Jove
Visualize
Contact Us
JoVE
x logofacebook logolinkedin logoyoutube logo
ABOUT JoVE
OverviewLeadershipBlogJoVE Help Center
AUTHORS
Publishing ProcessEditorial BoardScope & PoliciesPeer ReviewFAQSubmit
LIBRARIANS
TestimonialsSubscriptionsAccessResourcesLibrary Advisory BoardFAQ
RESEARCH
JoVE JournalMethods CollectionsJoVE Encyclopedia of ExperimentsArchive
EDUCATION
JoVE CoreJoVE BusinessJoVE Science EducationJoVE Lab ManualFaculty Resource CenterFaculty Site
Terms & Conditions of Use
Privacy Policy
Policies

Related Experiment Videos

Edoardo Leo1, Francesco Baglivo1, Federico Starace1

  • 1Dipartimento di Ricerca Traslazionale e delle Nuove Tecnologie in Medicina e Chirurgia, Università di Pisa.

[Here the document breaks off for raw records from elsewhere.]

-- ==== Sys2Proof/WellFormed.lean ====
section
/-! DEFINITION. WellFormed.lean: which operations have words. Every field of an operation is a bit vector or a
byte string of any length, but for the interface index, which R80 and R81 call a natural: its field in the
model's own words is 32 bits wide (DESIGN CHOICE, notes/assumptions/6.md). -/

namespace Sys2Proof

/-- An interface index fits its operand field. -/
abbrev indexFits (ix : Nat) : Prop := ix < 2 ^ 32

/-- The check of an operation's operands. -/
def Instr.wellFormed : Instr → Bool
  | .getReport _ _ _ _ => true
  | .getIdle _ _ _ => true
  | .getProtocol _ _ => true
  | .setReport _ _ _ _ _ => true
  | .setIdle _ _ _ => true
  | .setProtocol _ _ => true
  | .getDescriptorHid _ _ => true
  | .getDescriptorReport _ _ => true
  | .getDescriptorPhysical _ _ => true
  | .writeReport ix _ => decide (indexFits ix)
  | .readReport ix => decide (indexFits ix)
  | .getProtocolCall ix => decide (indexFits ix)
  | .poll _ => true
  | .outData ix _ => decide (indexFits ix)
  | .tick _ => true
  | .reset => true
  | .setup _ _ => true

end Sys2Proof
end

Recenti Progressi in Medicina
|October 2, 2025
PubMed
Summary
This summary is machine-generated.

Related Concept Videos

You might also read

Related Articles

Articles linked to this work by shared authors, journal, and citation graph.

Sort by
Same author

Cytology and <i>KRAS/GNAS</i> Molecular Testing of Pancreatic Cyst Fluid for Risk Stratification of Intraductal Papillary Mucinous Neoplasms: A Single-Center Study with Histological Correlation.

Journal of clinical medicine·2026
Same author

Reliable ECG monitoring during rest and exercise: a pilot comparative validation of a wearable single-lead band.

European heart journal. Imaging methods and practice·2026
Same author

Mapping risk communication practices in public health emergencies: a scoping review and comparison with Italian regional pandemic plans.

BMC public health·2026
Same author

Comparative efficacy of agomelatine and escitalopram in people with epilepsy and comorbid major depressive disorder: A double-blind randomized controlled trial.

Epilepsy & behavior reports·2026
Same author

Impact of Respiratory Viral Codetections on RSV Disease Burden in Young Children in Primary Care.

Influenza and other respiratory viruses·2026
Same author

Clinical outcomes of rehabilitation with a robotic anthropomorphic exoskeleton in patients with motor-incomplete spinal cord injury: a multicenter randomized controlled trial.

European journal of physical and rehabilitation medicine·2026
Same journal

Recenti progressi in medicina·2026
Same journal

Recenti progressi in medicina·2026
Same journal

Recenti progressi in medicina·2026
Same journal

Recenti progressi in medicina·2026
Same journal

Recenti progressi in medicina·2026
Same journal

Recenti progressi in medicina·2026
See all related articles

Retrieval Augmented Generation (RAG) enhanced large language model (LLM) accuracy on Sleep Medicine certification questions. This study demonstrates RAG

Area of Science:

  • Medical Informatics
  • Artificial Intelligence in Medicine
  • Sleep Medicine

Background:

  • Large language models (LLMs) show promise in medical education.
  • Evaluating LLM performance in specialized domains like Sleep Medicine is crucial.
  • Current LLM accuracy may be insufficient for high-stakes medical certification.

Purpose of the Study:

  • To assess the performance of four LLMs on Sleep Medicine certification questions.
  • To compare baseline LLM performance with Retrieval Augmented Generation (RAG) enhanced performance.
  • To evaluate the impact of RAG on LLM reliability in a specialized medical context.

Main Methods:

  • Utilized Sleep Medicine guidelines and textbook as the knowledge base.
  • Evaluated four LLMs: Llama 3.2 3B, Llama 3.3 70B, GPT 4o mini, and Gemini 2.0 Flash.

Related Experiment Videos

  • Compared baseline performance against RAG-enhanced performance on AIMS certification questions.
  • Main Results:

    • RAG significantly improved accuracy across all tested LLMs.
    • Llama 3.2 showed a +9.6 point increase in accuracy with RAG.
    • Gemini 2.0 demonstrated a +4.0 point increase in accuracy with RAG.

    Conclusions:

    • RAG is effective in enhancing LLM accuracy for specialized medical knowledge.
    • LLM performance in Sleep Medicine certification can be improved using RAG.
    • RAG integration is key to increasing LLM reliability in medical domains.